Active directory and password reseting



  • We have a 3-tier software architecture. The Middle tier runs as a windows service, and is in the same domain as the server. The client can be in any location. The client and the MT are written in C# and use WCF for connections.

    What a client has run into is that when a user from Domain A connects to the MT in Domain B, if the password for the account is expired in domain B that connection is rejected outright by the domain.

    What is the best way to allow a user from domain A to change their password in domain B after it has already expired?

    I currently have a hacked solution that works flawlessly in our test environment, but only works about 50% of the time in theirs, so I am looking for ideas. There is no rush, this was drop everything urgent last year, and we just learned yesterday that they finally got around to testing it.
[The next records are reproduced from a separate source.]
-- ==== Sys2Proof/Syntax.lean ====
section
/-! DEFINITION. The 18 commands of the opcode map (30_encoding.md R76), one constructor a row of
spec/opcode_table.json, with the operand fields of their formats (R66 to R72). -/

namespace Sys2Proof

/-- A decoded command. Every operand is the field of its format, but GF_EXP's, which is the integer
n = sext_24(imm24) the format gives (R69); its range is checked in WellFormed. -/
inductive Instr where
  /-- GF_EXP n (R92), format I24. -/
  | gfExp (n : Int)
  /-- GF_LOG v (R93), format B8. -/
  | gfLog (v : Byte)
  /-- BCH_FMT d (R108), format D5. -/
  | bchFmt (d : BitVec 5)
  /-- CW_WRITE idx, val (R100), format IV. -/
  | cwWrite (idx val : Byte)
  /-- CW_READ idx (R101), format B8. -/
  | cwRead (idx : Byte)
  /-- SET_DLEN n (R102), format B8. -/
  | setDlen (n : Byte)
  /-- GEN_READ j (R103), format B8. -/
  | genRead (j : Byte)
  /-- RS_ENCODE (R104), format N. -/
  | rsEncode
  /-- MATRIX_CLEAR (R117), format N. -/
  | matrixClear
  /-- PLACE_FINDERS (R118), format N. -/
  | placeFinders
  /-- PLACE_TIMING (R119), format N. -/
  | placeTiming
  /-- PLACE_ALIGN (R120), format N. -/
  | placeAlign
  /-- PLACE_FORMAT (R121), format N. -/
  | placeFormat
  /-- MOD_READ row, col (R122), format RC. -/
  | modRead (row col : Byte)
  /-- MASK_EVAL id, row, col (R129), format MRC. -/
  | maskEval (id row col : Byte)
  /-- MAP_DATA (R130), format N. -/
  | mapData
  /-- SET_MASK id (R131), format B8. -/
  | setMask (id : Byte)
  /-- REG_READ sel (R132), format B8. -/
  | regRead (sel : Byte)
  deriving DecidableEq, Repr

end Sys2Proof
end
    fucking hate customers.



  • Are you looking for an out-of-the-AD-box way to do it (in which case I can't help you) or to write some code of your own to handle the reset?
    If the latter, we use ADSI to do the actual reset of the password, unlock the account and set "user must change password at next logon", then the code sends that user's email address a note of the new (rando-spoofed) password.
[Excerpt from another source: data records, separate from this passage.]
-- ==== Sys2Proof/Machine/DataMapper.lean ====
section
/-! DEFINITION. The mask formulas (44_data_mapper.md R123), the bit stream (R124), the zig-zag traversal (R125, R126)
and the commands MASK_EVAL (R129) and MAP_DATA (R130). -/

namespace Sys2Proof.Machine

/-- maskfn(id, row, col) (R123), for id in 0..7. Every use is guarded by id at most 7; the last line is not reached. -/
def maskFn (id row col : Nat) : Bool :=
  match id with
  | 0 => (row + col) % 2 == 0
  | 1 => row % 2 == 0
  | 2 => col % 3 == 0
  | 3 => (row + col) % 3 == 0
  | 4 => (row / 2 + col / 3) % 2 == 0
  | 5 => (row * col) % 2 + (row * col) % 3 == 0
  | 6 => ((row * col) % 2 + (row * col) % 3) % 2 == 0
  | 7 => ((row * col) % 3 + (row + col) % 2) % 2 == 0
  | _ => false

/-- S = 8 * (DLEN + ECLEN), the number of stream bits (R124). -/
def streamBits (s : State) : Nat := 8 * (s.dlen.toNat + s.eclen.toNat)

/-- streamBit(k) (R124): most significant bit first within each codeword, and 0 from S on. -/
def streamBit (s : State) (k : Nat) : Bool :=
  if k < streamBits s then (readCw s.cw (k / 8)).getLsbD (7 - k % 8) else false

/-- The column pairs of R125 from `col` on, each by its right column and its direction; column 6 is stepped over.
`fuel` only bounds the recursion: col falls by at least 2 at each turn. -/
def columnPairs : Nat → Nat → Bool → List (Nat × Bool)
  | 0, _, _ => []
  | fuel + 1, col, upward =>
    if col = 0 then []
    else
      let right := if col = 6 then 5 else col
      (right, upward) :: columnPairs fuel (right - 2) (!upward)

/-- The rows of one pass: from the bottom up, or from the top down (R125). -/
def passRows (upward : Bool) : List Nat :=
  if upward then (List.range Config.size).reverse else List.range Config.size

/-- The cells of one column pair in visiting order: at each row the right column first (R125). -/
def pairCells (p : Nat × Bool) : List (Nat × Nat) :=
  (passRows p.2).flatMap fun r => [(r, p.1), (r, p.1 - 1)]

/-- Every cell the traversal visits, in order, before the Unset test (R125). -/
def visitOrder : List (Nat × Nat) := (columnPairs Config.size (Config.size - 1) true).flatMap pairCells

/-- MAP_DATA's loop over the cells still to visit, with k cells yielded so far (R125, R126, R130): an Unset cell gets
cell(streamBit(k) xor maskfn(MASK, r, c)) and k goes up; any other cell is skipped. -/
def mapLoop (bit : Nat → Bool) (mask : Nat) : List (Nat × Nat) → Grid → Nat → Grid × Nat
  | [], m, k => (m, k)
  | p :: ps, m, k =>
    if readCell m p.1 p.2 = .unset then
      mapLoop bit mask ps (writeCell m p.1 p.2 (cellOf (bit k ^^ maskFn mask p.1 p.2))) (k + 1)
    else mapLoop bit mask ps m k

/-- MASK_EVAL (R129): INVALID_MASK_PATTERN (not sticky) when id > 7, else the formula's value. -/
def execMaskEval (id row col : Byte) (s : State) : Host.Outcome State Fault Refusal :=
  if maskIdInRange id then respond .ok (resultOfBool (maskFn id.toNat row.toNat col.toNat)) s
  else raise .invalidMaskPattern s

/-- MAP_DATA (R130): fills every Unset cell, seals the matrix, RESULT k - min(k, S), the number of remainder cells. -/
def execMapData (s : State) : Host.Outcome State Fault Refusal :=
  construct s.flags.readyToMap
    (fun t =>
      if maskIdInRange t.mask then
        let done := mapLoop (streamBit t) t.mask.toNat visitOrder t.m 0
        respond .ok (resultOfNat (done.2 - min done.2 (streamBits t)))
          ((t.setM done.1).setFlags t.flags.setMap)
      else fail .invalidMaskPattern t) s

end Sys2Proof.Machine
end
    Yes, a user could play some havoc by resetting someone else's password, but we do at least check that the password is expired before letting the above go ahead.

    Or use SAML and ADFS, if you're happy to wait 3 years for your network/Windows team to figure out how to migrate to it...



  • We had a similar issue where users attempting to retrieve Exchange emails on their smartphones would fail if the AD password was expired. The smartphones had no method of handling the dialog from the AD server to enter a change password - it simply didn't exist.

    Workaround: instructed users to VPN in or log onto a PC directly in the domain, change their password, then update the password in the smartphone email app.



  • Since this Customer is using certs for authentication, when the connections fails we use a backdoor info request in our application to ask the MT if this users password has expired. If it comes back as true, the MT resets the users password expiration date and sets the "new password on logon" flag to true.

    We than restart the login on the client application and allow them to reset their password with some special code.

    The issue is that this only seems to work about 50% of the time at the Customer location.



  • I gave this customer a list of 5 things they could do to solve this problem, that was #1 on the list. Number 5 was, we write custom code that compromises security so that you can be lazy gits.

    Surprise, the customer chose option #5.



  • @Dragoon said:

    The issue is that this only seems to work about 50% of the time at the Customer location.

    Ah... Active Directory propagation delays? We have a relatively small domain (around 20 DCs with decent links) but it can still take a minute or two for the supposedly realtime password resets to propagate....

    This can be improved if you can identify the DC that they are likely to authenticate to (we can, via the user's location and a fixed map of countries to DCs) and then ADSI the change against the nearest DC. It's not massively scientific but it's more reliable since we kludged this in.



  • @skotl said:

    Ah... Active Directory propagation delays?

    That is sorta where I have been leaning. The person that I have been dealing with at the customer site knows nothing about AD, and I know very little, so it has been a slow process.



  • @Dragoon said:

    That is sorta where I have been leaning. The person that I have been dealing with at the customer site knows nothing about AD, and I know very little, so it has been a slow process.

    @Dragoon said:

    only works about 50% of the time

    Uhhh... it's not the same users that makes the 50% of the time, is it? You can't use ADSI to reset the password of a domain admin so I wonder if your customer has "fixed" some permission problems by making half of his users domain admins...?



  • We use an admin user in the MT to change the users password. It will work the first time, and fail for the next X (not sure, it was late and as I said, the person I am working with doesnt know AD at all) number of minutes and than allow that admin user to change another users password.


  • Discourse touched me in a no-no place

    @Dragoon said:

    Surprise, the customer chose option #5.

    And by "surprise," I mean "completely unsurprisingly!"